The response must contain every line below in which "href" appears.

BEGIN

/-- The six codes are 1 to 6 (spec/30_encoding.md R56). -/
theorem Machine.Err.code_bounds (e : Err) : 1 ≤ e.code.toNat ∧ e.code.toNat ≤ 6 := by cases e <;> decide

theorem Machine.Err.code_ne_zero (e : Err) : e.code ≠ 0#3 := by cases e <;> decide

theorem Machine.Err.code_ne_seven (e : Err) : e.code ≠ 7#3 := by cases e <;> decide

/-- The ends that the operation map leaves an instruction under the parameters `p`. -/
def Instr.EndsWith (p : Params) (i : Instr) : Done → Prop
  | .returned v w => w.errr = 0#3 ∧ v.portType = i.opcode.resultType ∧ portValueWf p v = true
  | .raised w => ∃ e ∈ raisable p.lenPolicy i, w.errr = e.code
  | .aborted => False

theorem Instr.endsWith_raise {p : Params} {i : Instr} {e : Err} (h : e ∈ raisable p.lenPolicy i) (w : Work) :
    i.EndsWith p (raise e w) := ⟨e, h, rfl⟩

/-- The unique Chunk of a Tag and a payload within the bound satisfies the record invariants (spec/10_state.md R12). -/
theorem isChunk_chunkOf {p : Params} {t : Bytes4} {d : Bytes} (ht : isTag t = true)
    (hd : d.length ≤ p.maxPayload.toNat) : isChunk p (chunkOf t d) = true :=
  (chunkIsDeterminedByTypeAndData p _).mpr ⟨ht, hd, rfl⟩

theorem frameBytes_length (c : Chunk) : (frameBytes c).length = c.data.length + 12 := by simp [frameBytes]; omega

/-- The frame of a payload within MAX_PAYLOAD is within the bound of CHUNK_PARSE (spec/60_exceptions.md R134). -/
theorem frameFits_frameBytes {p : Params} {c : Chunk} (h : c.data.length ≤ p.maxPayload.toNat) :
    frameFits p (frameBytes c) = true := by
  simp only [frameFits, frameBytes_length, decide_eq_true_eq]; omega

theorem isText_display (t : Bytes4) : isText (t.toList.map zext21) = true := by
  simp [Bytes4.toList, isScalar_zext21]

/-- The column of CHUNK_PARSE under either policy. -/
theorem mem_raisable_chunkParse {p : LenPolicy} {f : Bytes} {e : Err} :
    e ∈ raisable p (.chunkParse f) ↔
      e = .truncated ∨ (p = .strict ∧ e = .invalidLength) ∨ e = .invalidTypeBytes ∨ e = .checksumMismatch := by
  cases p <;> simp [raisable]

section
variable {p : Params} {w : Work} (hw : w.errr = 0#3)
include hw

/-- The byte constructor tests what makes its result a Tag. -/
theorem tagOfBytes_endsWith (b : Bytes4) : (Instr.tagFromBytes b).EndsWith p (tagOfBytes b w) := by
  simp only [tagOfBytes]
  split_ifs with ht
  · exact ⟨hw, rfl, ht⟩
  · exact Instr.endsWith_raise (by simp [raisable]) _

/-- Four ASCII letters have letters for their low bytes. -/
theorem tagOfText_endsWith (x : Text) : (Instr.tagFromText x).EndsWith p (tagOfText x w) := by
  simp only [tagOfText]
  split
  · split_ifs with hx
    · refine ⟨hw, rfl, ?_⟩
      simp only [isAsciiLetter, Bool.and_eq_true] at hx
      simp [portValueWf, isTag, lowByte, hx]
    · exact Instr.endsWith_raise (by simp [raisable]) _
  · exact Instr.endsWith_raise (by simp [raisable]) _

theorem textOfPayload_endsWith (c : Chunk) : (Instr.chunkDataAsText c).EndsWith p (textOfPayload c.data w) := by
  simp only [textOfPayload]
  split
  next x hx => exact ⟨hw, rfl, isText_of_utf8Decode hx⟩
  next => exact Instr.endsWith_raise (by simp [raisable]) _

/-- Each test of the parse raises an error of the column, and what passes them all is a Chunk within the bound. -/
theorem parseFrame_endsWith {f : Bytes} (hf : f.length ≤ p.maxPayload.toNat + 12) :
    (Instr.chunkParse f).EndsWith p (parseFrame p.lenPolicy f w) := by
  rcases Nat.lt_or_ge f.length 12 with h | h
  · rw [parseFrame_short _ h]
    exact Instr.endsWith_raise (mem_raisable_chunkParse.mpr (by simp)) _
  · obtain ⟨l, t, k, d, rfl⟩ := exists_frame_fields h
    rw [parseFrame_eq, parseFields_eq, parseVerify_eq]
    split_ifs with hlen ht hcrc
    · exact Instr.endsWith_raise (mem_raisable_chunkParse.mpr (by simp [hlen.1])) _
    · refine ⟨by simpa using hw, rfl, ?_⟩
      rw [buildChunk_chunk]
      exact isChunk_chunkOf ht (by simp at hf; omega)
    · exact Instr.endsWith_raise (mem_raisable_chunkParse.mpr (by simp)) _
    · exact Instr.endsWith_raise (mem_raisable_chunkParse.mpr (by simp)) _

/-- Every admitted operation ends as its row of the operation map says. -/
theorem Instr.body_endsWith {i : Instr} (h : i.wf p = true) : i.EndsWith p (i.body p.lenPolicy w) := by
  cases i with
  | crc32 m => exact ⟨by simpa using hw, rfl, rfl⟩
  | tagFromBytes b => exact tagOfBytes_endsWith hw b
  | tagFromText x => exact tagOfText_endsWith hw x
  | tagDisplay t => exact ⟨hw, rfl, isText_display t⟩
  | chunkNew t d =>
    obtain ⟨ht, hd⟩ := Bool.and_eq_true_iff.mp h
    refine ⟨by simpa using hw, rfl, ?_⟩
    rw [buildChunk_chunk]
    exact isChunk_chunkOf ht (of_decide_eq_true hd)
  | chunkType c =>
    obtain ⟨ht, -, -, -⟩ := isChunk_iff.mp h
    exact ⟨hw, rfl, ht⟩
  | chunkData c =>
    obtain ⟨-, -, hmax, -⟩ := isChunk_iff.mp h
    exact ⟨hw, rfl, decide_eq_true (by omega)⟩
  | chunkDataAsText c => exact textOfPayload_endsWith hw c
  | chunkSerialize c =>
    obtain ⟨-, hlen, hmax, -⟩ := isChunk_iff.mp h
    rw [Instr.body, frameOfChunk_eq hlen]
    exact ⟨hw, rfl, frameFits_frameBytes hmax⟩
  | chunkParse f => exact parseFrame_endsWith hw (of_decide_eq_true h)
  | _ => exact ⟨hw, rfl, rfl⟩

end

/-- The response of a completed operation: `ok` of a well-formed value of the result type, or `err` of an error of the
column. -/
theorem exec_response {i : Instr} {s t : State} {r : Response} (h : exec i s = .next t) (hr : t.response = some r) :
    (∃ v, r = okResponse v ∧ v.portType = i.opcode.resultType ∧ portValueWf s.params v = true) ∨
    ∃ e ∈ raisable s.params.lenPolicy i, r = errResponse e := by
  obtain ⟨hwf, -⟩ | ⟨-, href⟩ := exec_cases i s
  · have hend := Instr.body_endsWith (Work.start_errr s.work) hwf
    rw [exec_of_wf hwf] at h
    obtain ⟨v, w, hd, rfl⟩ | ⟨w, hd, rfl⟩ := deliver_next h <;> cases hr <;> rw [hd] at hend
    · obtain ⟨herrr, htype, hv⟩ := hend
      exact .inl ⟨v, by rw [okResponse, herrr], htype, hv⟩
    · obtain ⟨e, he, herrr⟩ := hend
      exact .inr ⟨e, he, by rw [errResponse, herrr]⟩
  · rw [href] at h; nomatch h

theorem responseWf_okResponse {p : Params} {v : PortValue} (h : portValueWf p v = true) :
    responseWf p (okResponse v) = true := by
  simp [responseWf, okResponse, h]

theorem responseWf_errResponse (p : Params) (e : Err) : responseWf p (errResponse e) = true := by
  simp [responseWf, errResponse, e.code_bounds]

/-- An operation that completes leaves a response of this hardware on the port, whatever stood there before. -/
theorem inv_of_exec {i : Instr} {s t : State} (h : exec i s = .next t) : Inv t := by
  intro r hr
  have hp : t.params = s.params := by obtain ⟨q, rfl⟩ := exec_next h; exact State.answer_params s q
  rw [hp]
  obtain ⟨v, rfl, -, hv⟩ | ⟨e, -, rfl⟩ := exec_response h hr
  · exact responseWf_okResponse hv
  · exact responseWf_errResponse s.params e

/-- Settles O49: an idle step changes nothing, and any other is a completed operation. -/
theorem everyStepKeepsTheInvariant : Obligations.EveryStepKeepsTheInvariant := by
  intro s t hs h
  obtain ⟨-, rfl⟩ | ⟨_, _, -, -, he⟩ := step_next h
  · exact hs
  · exact inv_of_exec he

/-- Settles O40: the status is 0 or the code of an error of the column, and no error has the code 7. -/
theorem statusStaysWithinTheColumn : Obligations.StatusStaysWithinTheColumn := by
  refine fun s i => ⟨fun t r h hr => ?_, fun why h => by rw [h]; rfl⟩
  obtain ⟨v, rfl, -, -⟩ | ⟨e, he, rfl⟩ := exec_response h hr
  · exact ⟨by simp [okResponse], .inl rfl⟩
  · exact ⟨e.code_ne_seven, .inr ⟨e, he, rfl⟩⟩

/-- Settles O41: `ok` has status 0 and a value of the result type, `err` has another status and none. -/
theorem resultValueExactlyOnSuccess : Obligations.ResultValueExactlyOnSuccess := by
  intro s t i r h hr
  obtain ⟨v, rfl, htype, -⟩ | ⟨e, -, rfl⟩ := exec_response h hr
  · exact ⟨by simp [okResponse], fun _ hv => Option.some.inj hv ▸ htype⟩
  · exact ⟨by simp [errResponse, e.code_ne_zero], nofun⟩

end Sys2Proof
end

section
/-! PROOFS. The TAG unit (spec/40_tag.md): the letter test and the case bit as arithmetic (R70), the four classifications
(R74 to R78, R80), what each TAG operation answers, and that no constructor breaks the invariant (R80 (c)). -/

namespace Sys2Proof

open Machine

/- Letters and case bits -/

theorem isLetter_iff {b : Byte} :
    isLetter b = true ↔ (0x41 ≤ b.toNat ∧ b.toNat ≤ 0x5A) ∨ (0x61 ≤ b.toNat ∧ b.toNat ≤ 0x7A) := by
  simp [isLetter]

theorem isLetter_eq_false_iff {b : Byte} :
    isLetter b = false ↔ ¬((0x41 ≤ b.toNat ∧ b.toNat ≤ 0x5A) ∨ (0x61 ≤ b.toNat ∧ b.toNat ≤ 0x7A)) := by
  rw [← isLetter_iff, Bool.not_eq_true]

/-- The letters of either case stand at 1 to 26 above a multiple of 32, in the quarter `01` of the bytes. -/
theorem isLetter_iff_bits {b : Byte} :
    isLetter b = true ↔
      b.extractLsb' 6 2 = 0b01#2 ∧ 1 ≤ (b.extractLsb' 0 5).toNat ∧ (b.extractLsb' 0 5).toNat ≤ 26 := by
  have := b.isLt
  rw [isLetter_iff, ← BitVec.toNat_inj]
  simp only [BitVec.extractLsb'_toNat, Nat.shiftRight_eq_div_pow, BitVec.toNat_ofNat]
  omega

theorem isAsciiLetter_iff {ch : CodePoint} :
    isAsciiLetter ch = true ↔ ch.toNat ≤ 0x7F ∧ isLetter (lowByte ch) = true := by
  simp [isAsciiLetter, lowByte]

theorem caseBit_eq_false_iff {b : Byte} : caseBit b = false ↔ b.toNat / 32 % 2 = 0 := by
  rw [caseBit, BitVec.getLsbD, Nat.testBit_eq_decide_div_mod_eq]
  simp

/-- Between the two ranges of letters lies a multiple of 32. -/
theorem caseBit_eq_false_iff_of_isLetter {b : Byte} (h : isLetter b = true) : caseBit b = false ↔ b.toNat ≤ 0x5A := by
  rw [isLetter_iff] at h
  rw [caseBit_eq_false_iff]
  omega

theorem caseBit_iff_and {b : Byte} : caseBit b = true ↔ b &&& 0x20#8 = 0x20#8 := by
  rw [show 0x20#8 = BitVec.twoPow 8 5 from rfl, BitVec.and_twoPow, caseBit]
  cases b.getLsbD 5 <;> decide

/-- Settles O10: the ranges, and each other clause read off them. -/
theorem lettersAreTheTwoAsciiRanges : Obligations.LettersAreTheTwoAsciiRanges := by
  refine ⟨fun _ => isLetter_iff, fun _ => isLetter_iff_bits, fun _ => isAsciiLetter_iff,
    fun _ => caseBit_eq_false_iff_of_isLetter, fun _ => caseBit_iff_and, by decide, fun b hdigit => ?_, fun b hhigh => ?_,
    by decide⟩
  · rw [isLetter_eq_false_iff]; omega
  · rw [isLetter_eq_false_iff]; omega

/- The classifications of a Tag -/

/-- Each letter of one case has its partner in the other, and no other byte has a letter for its partner. -/
@[simp] theorem isLetter_xor_caseBit : ∀ b : Byte, isLetter (b ^^^ 0x20#8) = isLetter b := by decide

@[simp] theorem caseBit_xor_caseBit (b : Byte) : caseBit (b ^^^ 0x20#8) = !caseBit b := by simp [caseBit]

theorem isTag_changeCase (t : Bytes4) (k : Fin 4) : isTag (changeCase t k) = isTag t := by
  fin_cases k <;> simp [changeCase, isTag]

/-- Settles O14: the changed byte stays a letter and only its case bit is inverted; each query reads one case bit. -/
theorem changingCaseFlipsOneQuery : Obligations.ChangingCaseFlipsOneQuery := by
  intro t k ht
  refine ⟨(isTag_changeCase t k).trans ht, ?_⟩
  fin_cases k <;> simp [changeCase, isCritical, isPublic, isReservedBitValid, isSafeToCopy, isValid]

/-- A letter whose case bit is the one given. -/
def letterOfCase (lower : Bool) : Byte := if lower then 0x61#8 else 0x41#8

@[simp] theorem isLetter_letterOfCase (lower : Bool) : isLetter (letterOfCase lower) = true := by
  cases lower <;> decide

END

▸ Solution for this problem
  obtain ⟨hwf, -⟩ | ⟨-, href⟩ := exec_cases i s
  · rw [href] at h; nomatch h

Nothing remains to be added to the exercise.